Looking even more closely into the %WINDIR%\Inf folder, I found there the same .INF files (by name) that pnputil lists, and looking into the folders in the DriverStore, I found there … the same .INF files, but with different names — each in a folder from its driver.
Surely there is a simpler way, but I went head-on — I built a mapping from the name of the .INF file in the output of pnputil to a folder in the DriverStore, which contains the same .INF file (with a different name). And took the size of this folder for the size of the driver.

Now it was just a matter of wrapping it all up in scripts for easy execution.
On the way, however, there was a set-up in the form of UAC — pnputil worked only with administrator rights, which means that it was necessary to elevate privileges from Python. A cursory googling turned up a few recipes that said something like “you can do this, but there will be no output (let alone input), how you will debug — no idea”, and this didn’t suit me, so I tweaked it a little examples.
True, my implementation is not perfect at the moment — it will crash when trying to redirect stdout or stderr, because internally I use the Windows concept of the console, and this does not work for redirected streams …
But for now I turned a blind eye to this, because to fix it, you need to fence a slightly more complicated mechanism than calling FreeConsole / AttachConsole, i.e. deal with the redirection of all flows manually.

Trying what is written in practice

And now, in fact, the most relish — the results of all this footcloth text. You can take it, use it at your own peril and risk, you can try to do good and cause benefit to the source code (MIT license, yes). You can even thank me in the comments if these scripts help someone 🙂
Release on github
If you are downloading a binary version (the interpreter is hardwired inside) — take the one that corresponds to the bitness of the operating system (the 32-bit version on a 64-bit OS will not find pnputil and will not work, respectively . .. if you really need it — write, you can try to get around it).
If you take a scripted version — similarly, you need to run it with an interpreter with a bit depth of the operating system.
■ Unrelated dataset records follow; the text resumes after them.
/-! ### Kilns, the saggar and the kiln car (chapters 02, 03, 05, 14) -/

/-- Kiln work (R57, R58, R68, R22): a piece that leaves bytes of its slice undone puts the slice back; a derived decode matrix and a computed
permutation become resident while there is room; a kiln memory error of a present kiln is captured, of an absent one is not. -/
def Obligations.KilnEffects : Prop :=
  (∀ j k job a s, s.job j = some job → s.array job.array = some a → (nth job.slices k {}).phase = .granted →
    (nth job.slices k {}).pos + (nth job.slices k {}).width < 4096 → exec (.kilnPieceComplete j k) s = .next
      (onSlice j k (fun y => { y with pos := y.pos + (nth job.slices k {}).width, phase := .ready }) s)) ∧
  (∀ j k s, s.job j = none → exec (.kilnPieceComplete j k) s = .next s) ∧
  (∀ n aid er s, s.kilnPresent n → (s.array aid).isSome → ((s.arr.matrices.filter (fun m => m != (n, aid, er))).filter (fun m => m.1 == n)).length < 32 →
    exec (.decodeMatrixDerived n aid er) s = .next { s with arr := { s.arr with
      matrices := s.arr.matrices.filter (fun m => m != (n, aid, er)) ++ [(n, aid, er)] } }) ∧
  (∀ aid dg r s, (s.array aid).isSome → (s.arr.perms.filter (fun p => p != (aid, dg, r))).length < 4096 →
    exec (.permutationComputed aid dg r) s = .next { s with arr := { s.arr with perms := s.arr.perms.filter (fun p => p != (aid, dg, r)) ++ [(aid, dg, r)] } }) ∧
  (∀ n e l m c k s, ¬ s.kilnPresent n → exec (.kilnMemError n e l m c k) s = .next s) ∧
  (∀ n e l m c k s, s.kilnPresent n → ∃ t, exec (.kilnMemError n e l m c k) s = .next t ∧ t.fc.first.isSome ∧ t.sag = s.sag ∧ t.klog = s.klog)

/-- The saggar (R126 to R128, R134, R139): a corrected error is counted and captured; a granted PENDING line whose copies are
written is marked so; a gathered stripe whose age is out becomes ready; one sample of the dirty level is taken. -/
def Obligations.SaggarEffects : Prop :=
  (∀ c n p k s, ¬ s.ddrPresent c → exec (.ddrEccError c n p k) s = .next s) ∧
  (∀ c n p s, s.ddrPresent c → ∃ t, exec (.ddrEccError c n p true) s = .next t ∧
    t.sag = { s.sag with eccCorrected := bump s.sag.eccCorrected } ∧ t.fc.first.isSome) ∧
  (∀ c n p s, s.ddrPresent c → ∃ t, exec (.ddrEccError c n p false) s = .next t ∧ t.fc.first.isSome) ∧
  (∀ n s, s.lineAt n = none → exec (.saggarPieceComplete n) s = .next s) ∧
  (∀ n l s, s.lineAt n = some l → ¬ l.granted → exec (.saggarPieceComplete n) s = .next s) ∧
  (∀ n l s, s.lineAt n = some l → l.granted → l.st = .pending → ¬ l.written → ¬ s.sag.rewrites.contains n → s.array l.array = none →
    exec (.saggarPieceComplete n) s = .next (onCmd l.sqid l.cid (fun c => { c with landed := addOnce l.idx c.landed })
      (onLines (fun x => x.no == n) (fun x => { x with written := true, granted := false }) s))) ∧
  (∀ aid n o s, s.sag.openStripes = [o] → o.array = aid → o.stripe = n → ¬ o.ready → o.start + s.sag.gatherTurns ≤ s.hw.turn →
    exec (.gatherAgeExpired aid n) s = .next { s with sag := { s.sag with
      openStripes := [{ o with ready := true, order := s.sag.nextOrder }], nextOrder := s.sag.nextOrder + 1 } }) ∧
  (∀ s, exec .dirtyLinesSample s = .next { s with klog := { s.klog with samples := s.klog.samples ++ [(0x0105, 0, 0, s.dirtyLines, s.now)] } })

/-- A kiln car channel (R414 to R418, R421, R425, R428): COMMIT on a running channel makes the shadow set the pending copy under the
next COMMIT_SEQ; STOP and START act on the states that R417 and R418 name; requests count on their line; a fetched descriptor that
is valid and within the hop limit becomes the current one; a granted burst moves the stream on. -/
def Obligations.KilnCarEffects : Prop :=
  (∀ ch s, ch < 64 → (s.chan ch).st = .running → (s.chan ch).committed = none → exec (.kcCommit ch) s = .next
    (onChan ch (fun c => { c with commitSeq := ((s.chan ch).commitSeq + 1) % 256
                                  committed := some { (s.chan ch).shadow with seq := ((s.chan ch).commitSeq + 1) % 256 } }) s)) ∧
  (∀ ch p s, ch < 64 → (s.chan ch).st = .running → (s.chan ch).committed = some p → ∃ t, exec (.kcCommit ch) s = .next t ∧
    t.kc.superseded = bump s.kc.superseded) ∧
  (∀ ch s, ch < 48 → ch < s.kc.chans.length → (s.chan ch).st = .idle → ∃ t, exec (.kcCommit ch) s = .next t ∧ (t.chan ch).st = .running ∧
    (t.chan ch).active = { (s.chan ch).shadow with seq := ((s.chan ch).commitSeq + 1) % 256 }) ∧
  (∀ ch s, ch < 64 → (s.chan ch).st = .running → exec (.kcStop ch) s = .next (onChan ch (fun c => { c with st := .stopping, stopWanted := true }) s)) ∧
  (∀ ch s, ch < 64 → (s.chan ch).st = .idle → exec (.kcStop ch) s = .next s ∧ exec (.kcStart ch) s = .next s) ∧
  (∀ ch s, ch < 64 → (s.chan ch).st = .stopped → (s.chan ch).committed = none → ¬ (s.chan ch).ended → exec (.kcStart ch) s = .next
    (onChan ch (fun c => { c with st := .running, cause := .none, hops := 0 }) s)) ∧
  (∀ s, exec (.reqSet 0) s = .next s) ∧
  (∀ s, nth s.kc.reqs 88 0 < 255 → exec (.reqSet 1) s = .next { s with kc := { s.kc with reqs := nthMod s.kc.reqs 88 (· + 1) } }) ∧
  (∀ n s, n < 96 → nth s.kc.reqs n 0 < 255 → exec (.requestLinePulse n) s = .next { s with kc := { s.kc with reqs := nthMod s.kc.reqs n (· + 1) } }) ∧
  (∀ n s, n < 96 → 255 ≤ nth s.kc.reqs n 0 → ∃ t, exec (.requestLinePulse n) s = .next t ∧ t.kc = { s.kc with reqOverflow := bump s.kc.reqOverflow } ∧ t.fc.first.isSome) ∧
  (∀ ch d s, ch < 64 → (s.chan ch).active? → (s.chan ch).desc = none → ¬ descInvalid d (isMaint ch) (s.pw.stagingMib * 1048576) → d.last → ¬ d.crcContinue →
    exec (.descriptorFetched ch d) s = .next (onChan ch (fun c => { c with hops := (s.chan ch).hops + 1, desc := some d, bytesDone := 0
                                                                           running := some (crcInit d.crc), startRunning := some (crcInit d.crc) }) s)) ∧
  (∀ ch d s, ch < 64 → (s.chan ch).active? → (s.chan ch).desc = none → descInvalid d (isMaint ch) (s.pw.stagingMib * 1048576) → ∃ t,
    exec (.descriptorFetched ch d) s = .next t ∧ t.kc.descErrors = bump s.kc.descErrors ∧ t.fc.first.isSome) ∧
  (∀ ch d c s, ch < 48 → ch < s.kc.chans.length → s.chan ch = c → c.st = .running → c.desc = some d → c.committed = none → ¬ s.kc.halted → d.byteCount ≤ c.bytesDone →
    d.last → ∃ t, exec (.descriptorBoundary ch false) s = .next t ∧ (t.chan ch).st = .finished ∧ (t.chan ch).cause = .endOfCount ∧ (t.chan ch).desc = none) ∧
  (∀ ch m c k s, ch < 64 → ∃ t, exec (.kcMemError ch m c k) s = .next t ∧ t.fc.first.isSome ∧ (k → t.kc = s.kc)) ∧
  (∀ ch d data ix s, ch < 64 → (s.chan ch).desc = some d → (s.chan ch).st = .running → (s.chan ch).granted → ¬ s.kc.halted → d.op = 3 → d.crc = 0 →
    exec (.burstComplete (.channel ch data ix)) s = .next (onChan ch (fun c => { c with
      bytesDone := c.bytesDone + (burstStream (s.chan ch) d (data.take (min 16384 (d.byteCount - (s.chan ch).bytesDone))) s).length
      granted := false, running := c.running.map (fun r => r) }) s)) ∧
  (∀ ch data ix s, ch < 64 → (s.chan ch).desc = none → exec (.burstComplete (.channel ch data ix)) s = .next s)

/-! ### Members (chapters 06, 07, 20) -/

/-- Hot-plug (R547, R548, R551): a present change starts the debounce; a debounced level outside the hold-off powers the port, and after
the PERST# delay the link trains; a change that goes back before its debounce ends has no effect; a link that goes down retrains.
A debounced removal stops the port and takes its members out of reach at once (R193, R194, R548). -/
def Obligations.HotPlugEffects : Prop :=
  (∀ p b s, ¬ s.portExists p → exec (.prsntChange p b) s = .next s) ∧
  (∀ p b s, s.portExists p → exec (.prsntChange p b) s = .next
    (interruptTests (fun x => x.unit == 2 && x.index == p) (onPort p (fun q => { q with debounce := if b = q.level then none else some b }) s))) ∧
  (∀ p s, s.portExists p → (s.port p).debounce = none → exec (.prsntDebounceExpired p) s = .next s) ∧
  (∀ p b s, s.portExists p → (s.port p).debounce = some b → (s.port p).holdoff → exec (.prsntDebounceExpired p) s = .next
    (onPort p (fun q => { q with level := b, debounce := none }) s)) ∧
  (∀ p s, s.portExists p → p < s.arr.ports.length → (s.port p).debounce = some true → ¬ (s.port p).holdoff → ¬ (s.port p).present → exec (.prsntDebounceExpired p) s = .next
    (onPort p (fun q => { q with level := true, debounce := none, present := true, power := true, refclk := true, holdoff := true }) s)) ∧
  (∀ p s, s.portExists p → ¬ (s.port p).holdoff → exec (.prsntHoldoffExpired p) s = .next s) ∧
  (∀ p s, s.portExists p → (s.port p).holdoff → (s.port p).level = (s.port p).present → exec (.prsntHoldoffExpired p) s = .next
    (onPort p (fun q => { q with holdoff := false }) s)) ∧
  (∀ p s, s.portExists p → (s.port p).power → (s.port p).perst → exec (.memberPerstDelayExpired p) s = .next
    (onPort p (fun q => { q with perst := false, training := true }) s)) ∧
  (∀ p s, ¬ (s.portExists p ∧ (s.port p).up) → exec (.memberLinkDown p) s = .next s) ∧
  (∀ p s, s.portExists p → p < s.arr.ports.length → (s.port p).up → ∃ t, exec (.memberLinkDown p) s = .next t ∧ (t.port p).up = false ∧ (t.port p).training = true ∧
    t.arr.ns = mapIf s.arr.ns (Ns.onPort p) (fun n => { n with cond := if n.cond = .healthy then .unavailable 2 else n.cond, reread := n.reread || true }) ∧ t.fc = s.fc) ∧
  (∀ p s, s.portExists p → p < s.arr.ports.length → (s.port p).debounce = some false → ¬ (s.port p).holdoff → (s.port p).present → ∃ t,
    exec (.prsntDebounceExpired p) s = .next t ∧ (∀ n ∈ t.arr.ns, n.onPort p → n.cond ≠ .healthy))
I personally tested this on two computers with Windows 7, in theory it should work on Vista and 8. On WinXP it should be (sort of) useless.
The script will analyze the driver storage, try to find obsolete versions of drivers (that is, those for which a newer version is in staging at the same time) and suggest deleting them, giving an estimate of the space occupied by the drivers (and an estimate of the gain, of course, too).

Result on my laptop

Personally, I managed to squeeze out about 6 gigabytes (!), mainly due to the removal of old versions of the NVidia video card drivers.
On another laptop, everything turned out to be not so rosy, I managed to clear only 200 (in my opinion) megabytes, but there the system lived much less than mine and simply did not have time to accumulate many drivers.
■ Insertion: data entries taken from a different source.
-- ==== Sys2Proof/Laws/PerInstr.lean ====
section
/-! SUPPORT. Per command: no word of spec/opcode_table.json spells it, as no row gives bits (log entry 2). -/

/-- No word spells the command. -/
def Sys2Proof.Laws.NoWord.Statement (i : Sys2Proof.Instr) : Prop := ∀ n w, Sys2Proof.decodeTableWord n w ≠ some i

/-- The decoder answers nothing, so no command. -/
theorem Sys2Proof.Laws.noWord (i : Sys2Proof.Instr) : Sys2Proof.Laws.NoWord.Statement i := fun _ _ h => nomatch (show (none : Option Sys2Proof.Instr) = some i from h)
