-- ==== Sys2Proof/WellFormed.lean ====
section
/-! DEFINITION. Which operands a command can carry: the ranges that the spec gives the things they name (mailboxes of
R360, channels of R412, ports of R547, queues of R337, sources of R435, arrays of 00_scope). -/
namespace Sys2Proof

/-- Every operand lies in the range of what it names. -/
def wellFormed : Instr → Bool
  | .auxPowerOn _ _ => true
  | .auxPowerRemoved => true
  | .mainPwrokAsserted _ _ => true
  | .mainPwrokDeasserted => true
  | .pfailFall => true
  | .pfailRise => true
  | .filteredAssertion => true
  | .resumeCountExpired => true
  | .arrayRecoveryStart _ => true
  | .perstAsserted => true
  | .perstDeasserted => true
  | .hostLinkTrained _ _ _ => true
  | .hostLinkDown => true
  | .configRequest _ _ value => decide (value < 18446744073709551616)
  | .flr => true
  | .flrComplete => true
  | .d3hotEntry => true
  | .d3hotToD0 => true
  | .barSizeWrite _ => true
  | .expansionRomRead _ _ => true
  | .peerWindowRequest _ _ len _ data => decide (data.length ≤ len)
  | .pwCommit value => decide (value < 18446744073709551616)
  | .msixTableWrite _ _ => true
  | .translationCompletion sqid cid _ _ _ => decide (sqid < 4096) && decide (cid < 65536)
  | .atsInvalidateRequest _ _ _ => true
  | .invalidationComplete _ => true
  | .hostCompletionReceived tag _ _ => decide (tag < 1024)
  | .completionTimeout tag _ => decide (tag < 1024)
  | .tagQuarantineExpired tag => decide (tag < 1024)
  | .turnBoundary _ => true
  | .planningWindow => true
  | .gatherAgeExpired array _ => decide (array < 64)
  | .ftSnap0Read => true
  | .rcRegisterRead _ => true
  | .loRegisterRead _ => true
  | .hiRegisterRead _ => true
  | .registerWrite _ value => decide (value < 18446744073709551616)
  | .reservedAccess _ _ => true
  | .absentUnitAccess _ _ => true
  | .globalEventWrite value _ => decide (value < 18446744073709551616)
  | .kilnPieceComplete _ _ => true
  | .decodeMatrixDerived kiln array _ => decide (kiln < 4) && decide (array < 64)
  | .permutationComputed array _ _ => decide (array < 64)
  | .kilnMemError kiln _ _ _ _ _ => decide (kiln < 4)
  | .saggarPieceComplete _ => true
  | .ddrEccError channel _ _ _ => decide (channel < 8)
  | .burstComplete _ => true
  | .hostDataLanded sqid cid sector data pi => decide (sqid < 4096) && decide (cid < 65536) && decide (sector < 256) && decide (data.length ≤ 4096) && decide (pi.length ≤ 8)
  | .completionPost sqid cid => decide (sqid < 4096) && decide (cid < 65536)
  | .commandFetch sqid _ => decide (sqid < 4096)
  | .coalescingTimer _ => true
  | .controllerReady => true
  | .ccEnable value => decide (value < 18446744073709551616)
  | .ccDisable value => decide (value < 18446744073709551616)
  | .shutdownNotification value => decide (value < 18446744073709551616)
  | .intmsWrite value => decide (value < 18446744073709551616)
  | .intmcWrite value => decide (value < 18446744073709551616)
  | .sqTailDoorbell qid value => decide (qid < 4096) && decide (value < 18446744073709551616)
  | .cqHeadDoorbell qid value => decide (qid < 4096) && decide (value < 18446744073709551616)
  | .deleteIoSubmissionQueue cid => decide (cid < 65536)
  | .createIoSubmissionQueue cid => decide (cid < 65536)
  | .getLogPage cid => decide (cid < 65536)
  | .deleteIoCompletionQueue cid => decide (cid < 65536)
  | .createIoCompletionQueue cid => decide (cid < 65536)
  | .identify cid => decide (cid < 65536)
  | .abortCmd cid => decide (cid < 65536)
  | .setFeatures cid _ => decide (cid < 65536)
  | .getFeatures cid => decide (cid < 65536)
  | .asynchronousEventRequest cid => decide (cid < 65536)
  | .flush sqid cid => decide (sqid < 4096) && decide (cid < 65536)
  | .write sqid cid => decide (sqid < 4096) && decide (cid < 65536)
  | .read sqid cid => decide (sqid < 4096) && decide (cid < 65536)
  | .writeZeroes sqid cid => decide (sqid < 4096) && decide (cid < 65536)
  | .datasetManagement sqid cid => decide (sqid < 4096) && decide (cid < 65536)
  | .verify sqid cid => decide (sqid < 4096) && decide (cid < 65536)
  | .memberCommandComplete _ _ _ => true
  | .doneRoundPersistTimer => true
  | .memberLinkDown port => decide (port < 48)
  | .linkErrorThreshold _ => true
  | .portTrainingComplete _ _ _ => true
  | .memberIdentityRead _ _ => true
  | .unavailLimitExpired _ => true
  | .controllerFatal _ => true
  | .memberTimeoutExpired _ => true
  | .memberAbortTimeout _ => true
  | .memberControllerResetDone port _ => decide (port < 48)
  | .memberLateCompletion _ => true
  | .cidQuarantineExpired _ => true
  | .slowReadExpired _ => true
  | .patrolScrubDue array => decide (array < 64)
  | .prsntChange port _ => decide (port < 48)
  | .prsntDebounceExpired port => decide (port < 48)
  | .memberPerstDelayExpired port => decide (port < 48)
  | .slipFlitReceived _ => true
  | .slipSilenceTimeout => true
  | .slipLinkUp => true
  | .hello _ _ _ _ _ _ _ => true
  | .records _ side _ => decide (side < 2)
  | .line _ side _ _ => decide (side < 2)
  | .endMsg _ side _ _ => decide (side < 2)
  | .progress _ _ _ _ _ => true
  | .snapshotBegin _ => true
  | .snapshotEnd _ => true
  | .handover _ _ _ _ => true
  | .statePage _ side _ _ _ _ => decide (side < 2)
  | .partnerLost => true
  | .side1DelayExpired _ => true
  | .reservationCheckDue => true
  | .reservationReportDone array _ => decide (array < 64)
  | .fenceWaitExpired array _ => decide (array < 64)
  | .moveDrainComplete array => decide (array < 64)
  | .drillHoldExpired array => decide (array < 64)
  | .openReq _ _ => true
  | .challenge _ _ _ => true
  | .confirm _ _ _ => true
  | .accept _ _ _ => true
  | .ack _ _ => true
  | .nak _ _ _ => true
  | .close _ _ => true
  | .closeAck _ _ => true
  | .send _ data => decide (data.length ≤ 8192)
  | .coilWrite _ data => decide (data.length ≤ 8192)
  | .readReq _ => true
  | .readResp _ data => decide (data.length ≤ 8192)
  | .nonCoilPacket _ port => decide (port < 2)
  | .pauseFrame port => decide (port < 2)
  | .openRetryTimer _ => true
  | .busyBackoffExpired _ => true
  | .ackTimer _ => true
  | .rtoExpired _ _ => true
  | .giveUp _ _ => true
  | .closeTimeout _ => true
  | .remoteKeepaliveTimer _ => true
  | .remoteSilenceTimeout _ => true
  | .coilPortLinkDown port => decide (port < 2)
  | .mbLockWrite mb value => decide (mb < 16) && decide (value < 18446744073709551616)
  | .mbRing mb _ => decide (mb < 16)
  | .mbCancel mb => decide (mb < 16)
  | .sidebandMailboxHostAccess mb _ _ => decide (mb < 16)
  | .mailboxTake => true
  | .mciInputReadDone mb _ _ => decide (mb < 16)
  | .mciComplete mb _ => decide (mb < 16)
  | .sidebandWrite mb _ data => decide (mb < 16) && decide (data.length ≤ 1024)
  | .sidebandRead mb _ _ => decide (mb < 16)
  | .sidebandRing mb => decide (mb < 16)
  | .sidebandCancel mb => decide (mb < 16)
  | .getState mb => decide (mb < 16)
  | .wakeHost mb => decide (mb < 16)
  | .setEndpointId eid => decide (eid < 256)
  | .getEndpointId => true
  | .getMctpVersionSupport _ => true
  | .getMessageTypeSupport => true
  | .getVendorDefinedMessageSupport _ => true
  | .identifyDevice mb => decide (mb < 16)
  | .getLimits mb => decide (mb < 16)
  | .deviceSetConfig mb => decide (mb < 16)
  | .deviceRestart mb => decide (mb < 16)
  | .unitControl mb _ => decide (mb < 16)
  | .memberList mb => decide (mb < 16)
  | .memberAdopt mb => decide (mb < 16)
  | .memberRelease mb => decide (mb < 16)
  | .memberFail mb => decide (mb < 16)
  | .memberReplace mb => decide (mb < 16)
  | .arrayCreate mb => decide (mb < 16)
  | .arrayDelete mb => decide (mb < 16)
  | .arrayImport mb _ => decide (mb < 16)
  | .arrayExpand mb => decide (mb < 16)
  | .arrayMigrate mb => decide (mb < 16)
  | .arrayGet mb => decide (mb < 16)
  | .arrayExport mb => decide (mb < 16)
  | .volumeCreate mb => decide (mb < 16)
  | .volumeDelete mb => decide (mb < 16)
  | .volumeResize mb => decide (mb < 16)
  | .volumeSetPolicy mb => decide (mb < 16)
  | .volumeList mb => decide (mb < 16)
  | .rebuildGetStatus mb => decide (mb < 16)
  | .rebuildSetPolicy mb => decide (mb < 16)
  | .rebuildStart mb => decide (mb < 16)
  | .scrubStart mb => decide (mb < 16)
  | .scrubStop mb => decide (mb < 16)
  | .lostExtentsGet mb => decide (mb < 16)
  | .twinPair mb => decide (mb < 16)
  | .twinUnpair mb => decide (mb < 16)
  | .twinGetStatus mb => decide (mb < 16)
  | .twinSetPolicy mb => decide (mb < 16)
  | .twinMoveArray mb => decide (mb < 16)
  | .twinSwapDrill mb _ _ _ => decide (mb < 16)
  | .twinTakeover mb => decide (mb < 16)
  | .coilGetStatus mb => decide (mb < 16)
  | .coilConfig mb => decide (mb < 16)
  | .coilSetTrust mb => decide (mb < 16)
  | .coilRegionRegister mb => decide (mb < 16)
  | .coilRegionDeregister mb => decide (mb < 16)
  | .coilRecvPost mb => decide (mb < 16)
  | .coilExportMember mb => decide (mb < 16)
  | .ownershipGet mb => decide (mb < 16)
  | .ownershipClaim mb => decide (mb < 16)
  | .ownershipTransfer mb => decide (mb < 16)
  | .policySet mb => decide (mb < 16)
  | .debugUnlock mb => decide (mb < 16)
  | .decommission mb => decide (mb < 16)
  | .firingRecordGet mb => decide (mb < 16)
  | .attestQuote mb => decide (mb < 16)
  | .certGet mb => decide (mb < 16)
  | .kilnLogGet mb => decide (mb < 16)
  | .kilnLogClear mb => decide (mb < 16)
  | .hostTimeHint mb => decide (mb < 16)
  | .fwDownload mb _ _ => decide (mb < 16)
  | .fwActivate mb => decide (mb < 16)
  | .fwGetStatus mb => decide (mb < 16)
  | .faultGet mb => decide (mb < 16)
  | .faultAck mb coincident => decide (mb < 16) && coincident.all (fun f => f.source < 512)
  | .faultSetSeverity mb => decide (mb < 16)
  | .faultInject mb => decide (mb < 16)
  | .diagPattern mb => decide (mb < 16)
  | .diagMbist mb => decide (mb < 16)
  | .diagMargin mb => decide (mb < 16)
  | .saggarGetStatus mb => decide (mb < 16)
  | .saggarSetPolicy mb => decide (mb < 16)
  | .vaultConfig mb => decide (mb < 16)
  | .vaultTest mb => decide (mb < 16)
  | .vaultTestEnd _ _ => true
  | .vaultGetStatus mb => decide (mb < 16)
  | .peerWindowConfig mb => decide (mb < 16)
  | .kcCommit ch => decide (ch < 64)
  | .kcStart ch => decide (ch < 64)
  | .kcStop ch => decide (ch < 64)
  | .reqSet _ => true
  | .requestLinePulse line => decide (line < 96)
  | .descriptorFetched ch _ => decide (ch < 64)
  | .descriptorBoundary ch _ => decide (ch < 64)
  | .kcMemError ch _ _ _ => decide (ch < 64)
  | .faultArrival faults => faults.all (fun f => f.source < 512)
  | .pendingWrite index _ coincident => decide (index < 16) && coincident.all (fun f => f.source < 512)
  | .clearFirst coincident => coincident.all (fun f => f.source < 512)
  | .autoAck source => decide (source < 512)
  | .injectionApply source coincident => decide (source < 512) && coincident.all (fun f => f.source < 512)
  | .kilnLogHappening _ => true
  | .opMinuteTick _ => true
  | .temperatureSample _ _ _ _ => true
  | .dirtyLinesSample => true
  | .thermalTrip sensor => decide (sensor < 4)
  | .partitionVerified _ _ _ _ _ _ _ => true
  | .firingRecordSigned => true
  | .bootOk => true
  | .recoveryProgressReport _ _ => true
  | .bootOkDeadlineExpired => true
  | .newImageReady => true
  | .activationReadyTimeout => true
  | .pllUnlock pll => decide (pll < 5)
  | .resetNotification _ => true
  | .crossingHandshake _ => true
  | .wakeRequest _ _ => true
  | .clockStop _ _ => true
  | .d2dLaneFailed bundle lane => decide (bundle < 16) && decide (lane < 36)
  | .d2dSpareFailed bundle lane => decide (bundle < 16) && decide (lane < 36)
  | .testDurationExpired mb _ => decide (mb < 16)
  | .marginDwellExpired mb _ => decide (mb < 16)
  | .mbistComplete mb _ _ _ _ => decide (mb < 16)
  | .jtagInstruction _ => true
  | .trst => true
  | .prsntHoldoffExpired port => decide (port < 48)
  | .restartWaitExpired => true
  | .controlComplexRestarted => true
  | .trialDirtyWaitExpired => true
  | .checkerLockChange mb _ _ => decide (mb < 16)

end Sys2Proof
end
Both laptops have lived a full life since then, in the sense that I did not notice any problems from cleaning.

If you have read this far, thank you for your attention!

As expected, it turned out that cleaning scripts do not always work, the main problem is if Windows is not in English (somehow I didn’t think that even utility utilities would be localized).

I will fix this.

Most of the problems should be fixed, see release 1.0.1

Also, for Windows 8, cleanup scripts don’t seem to be relevant, as Skywrtr rightly points out in its comment.